У поляков свой счет к этому обер-палачу. В 1944 году полк отборных (именно отборных) головорезов РОНА участвовал в подавлении Варшавского восстания.
Антонина Макарова (Гинзбург), кличка Тонька-пулеметчица
Поляки до сих пор относят вину за эти злодеяния на всех русских людей. Но Гитлер был доволен. За хорошую работу в Варшаве он присвоил Каминскому звание генерала СС, а РОНА была переименована в 29-ю дивизию СС и переобмундирована в эсесовскую форму.
Незавидна судьба самого обер-палача. Как говорится, «посеявший ветер пожнет бурю». В конце августа 1944 г. машина новоиспеченного генерала была обнаружена сгоревшей на Краковской дороге. Куда исчезли Каминский и его спутники — врач Забора, начальник штаба Шавыкин и адъютант — осталось неизвестным. Не обнаружили и их трупы. Историки полагают, что это была месть поляков за разбой, учиненный в столице. Есть и другие версии, что это дело рук гестапо, там не нравилось поведение этого выскочки.
Как же простая деревенская девушка Антонина Макарова попала в эту волчью стаю?

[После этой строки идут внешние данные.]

/-- R17, R18, R19: a team, the only manifest in choice, is placed on the lowest free instance in service; a team that cannot be placed
reserves an instance. The model's choices: how long a reservation lasts and which of several chooses first (log entry 104), what takes
part in a team placed in this ck (96), and what becomes of a WHARF manifest whose stream cannot be read (127). R22-R25: a placed team of
one berth with no staging and no token table starts: STATE 2, its code in instruction memory; then its berth-thread runs at ENTRY, with
ARGS in s2 and its mailbox slot in s1, and every other register 0. The event of a start that fails is the model's choice (log entry 106).
-/
def Obligations.TeamsPlacedAndStarted : Prop :=
  (∀ (s : State) (m : Man), s.level = 2 → s.raising = false → s.mans = [m] → m.st = .eligible → m.kind = 1 → m.origin = none →
     (∀ b, m.top ≤ 7 → s.baseFor m = some b → ∃ t, exec .manifestPlace s = .next t ∧
       (∃ k, t.mans = [k] ∧ k.id = m.id ∧ k.st = .placed ∧ k.base = b ∧ k.rank0 = 0 ∧ k.raw = m.raw) ∧
       (∀ k, b ≤ k → k < b + m.aligned → (t.berth k).st = .starting) ∧
       (∀ k, k < b ∨ b + m.aligned ≤ k → t.berth k = s.berth k) ∧ t.reserve = [] ∧ t.hbm = s.hbm) ∧
     (s.baseFor m = none → exec .manifestPlace s = .next { s with
       mans := [m.aged s.time]
       reserve := match s.bestInstance m (fun _ => false) with | some b => [(m.id, b)] | none => [] }) ∧
     (∀ s', s' = { s with raising := true } → exec .manifestPlace s' = .next s')) ∧
  (∀ (s : State) (m : Man) (ws : List W64), s.man s.subj.item = some m → m.kind = 1 → m.top = 0 →
     let b := m.base
     (m.st = .placed → (s.berth b).st = .starting → m.begun = false → m.awaits = [] → m.nstage = 0 → m.ntoken = 0 → m.refusal = none →
       s.statusHeld m = none → ((s.healStart m).status m 2 0).codeWords m = .ok ws →
       ∃ t, exec .teamStart s = .next t ∧ (t.man m.id).map Man.st = some .starting ∧ (t.berth b).codelen = m.codelen ∧
         (∀ i, i < ws.length → Tab.get stopNop (t.berth b).im i = ws[i]!) ∧ (∀ i, ws.length ≤ i → Tab.get stopNop (t.berth b).im i = stopNop) ∧
         t.ctxAt b = { Ctx.start with team := m.id, rank := m.rank0 } ∧ (∀ k, k ≠ b → t.berth k = s.berth k)) ∧
     (m.st = .starting → m.start = none → m.owed = false → (s.ctxAt b) = { Ctx.start with team := m.id, rank := m.rank0 } →
       ∃ t, exec .berthThreadStart s = .next t ∧ (t.man m.id).map Man.st = some .running ∧ (t.berth b).st = .run ∧
         (t.ctxAt b).pc = m.entry ∧ (t.ctxAt b).reg 2 = w64 m.args ∧ (t.ctxAt b).reg 1 = w64 ((m.mbox.map Prod.snd).getD 0) ∧
         (∀ r, r ≠ 1 → r ≠ 2 → (t.ctxAt b).reg r = 0) ∧ (t.ctxAt b).spad = [] ∧
         (t.berth b).im = (s.berth b).im ∧ (∃ c, (t.berth b).shadow.pick = some (0, c) ∧ c.saved.ctx = t.ctxAt b) ∧
         (∀ k, k ≠ b → t.berth k = s.berth k)) ∧
     -- a fault at the start ends the team (R22)
     (∀ code, m.st = .placed → (s.berth b).st = .starting → m.begun = true → m.awaits = [] → m.ntoken = 0 → m.refusal = some code →
       s.statusHeld m = none → exec .teamStart s = .next (s.failStart m code)))
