-- ==== Sys2Proof/Laws/PerInstr.lean ====
section
/-! SUPPORT. One lemma per instruction: an instruction has at most one of the three encodings, and a berth word is what has a head. -/

namespace Sys2Proof.Laws
open Sys2Proof Sys2Proof.Machine

/-- What every instruction's encodings satisfy. -/
def Encoding.Statement (i : Instr) : Prop :=
  (encodeBerth i).isSome = (wordHead i).isSome ∧ ((encodeBerth i).isSome && (encodePier i).isSome) = false ∧
  ((encodeBerth i).isSome && (encodeWharf i).isSome) = false ∧ ((encodePier i).isSome && (encodeWharf i).isSome) = false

Вспомним, то были самые тяжелые для Москвы дни середины октября 1941 г. Немецкие танковые колонны армии «Центр» рвались к столице, несмотря на потери. 19 октября в Москве было объявлено осадное положение. Вот что говорит об этом начальник тыла генерал А.В. Хрулев: «Мне передали приказ Сталина всем органам тыла немедленно эвакуироваться в Куйбышев. Ставка должна была согласно тому же приказу переехать в Арзамас. Для вывоза Ставки мне было приказано срочно подготовить специальный поезд. Позднее в тот же день Сталин в разговоре со мной подтвердил это распоряжение. Я доложил ему, что не могу немедленно выехать в Куйбышев, так как необходимо решить вопрос о запасах имущества, которое необходимо для обеспечения всей действующей армии. Сталин согласился. 16 октября началась эвакуация управлений Генштаба, военных академий, а также посольств, наркоматов и других гражданских учреждений. У причалов Московского речного порта стояли загруженные и брошенные баржи с имуществом. События 16 октября очень плохо характеризовали некоторых наших руководителей и особенно секретаря МК КПСС А.С. Щербакова. Он каким-то образом узнал, что у нас на Главном складе интендантства в Москве хранится 500 тысяч пар обуви и много другого имущества, предложил мне раздать это населению. Я сказал Щербакову: «Мне непонятно ваше предложение, войну мы кончать не собираемся, сдаваться на милость немцев тоже, следовательно, мы должны дорожить всеми ресурсами, которые у нас имеются». Однако 17 октября я увидел людей, тащивших в большом количестве ушанки, перчатки и другие теплые вещи. Я передал наш разговор Микояну, и раздача вещей была прекращена. В эти тяжелые дни Берия, Маленков и Каганович наперебой уговаривали Сталина покинуть Москву. Тем самым каждый из них хотел показать, что самая главная для них ценность — это его жизнь. Меньше всего их интересовала судьба самой Москвы. Некоторое время Сталин, по-видимому, думал об отъезде. Зная состояние дел, было нетрудно прийти к выводу, что если он, Верховный Главнокомандующий, покинет Москву, то ее, без всякого сомнения, сдадут фашистам. Такой шаг был бы равносилен предательству. Сталин остался в Москве, нарушив постановление ГКО — 16 октября покинуть столицу. Прошло всего несколько дней, и в настроении защитников Москвы наступил решительный перелом. Раз Сталин не уехал, Москву не сдадут. Шоссейные дороги и другие проезды были загорожены «ежами» и заминированы. Все москвичи поднялись на защиту своего города: «Умрем, но не сдадим город врагу».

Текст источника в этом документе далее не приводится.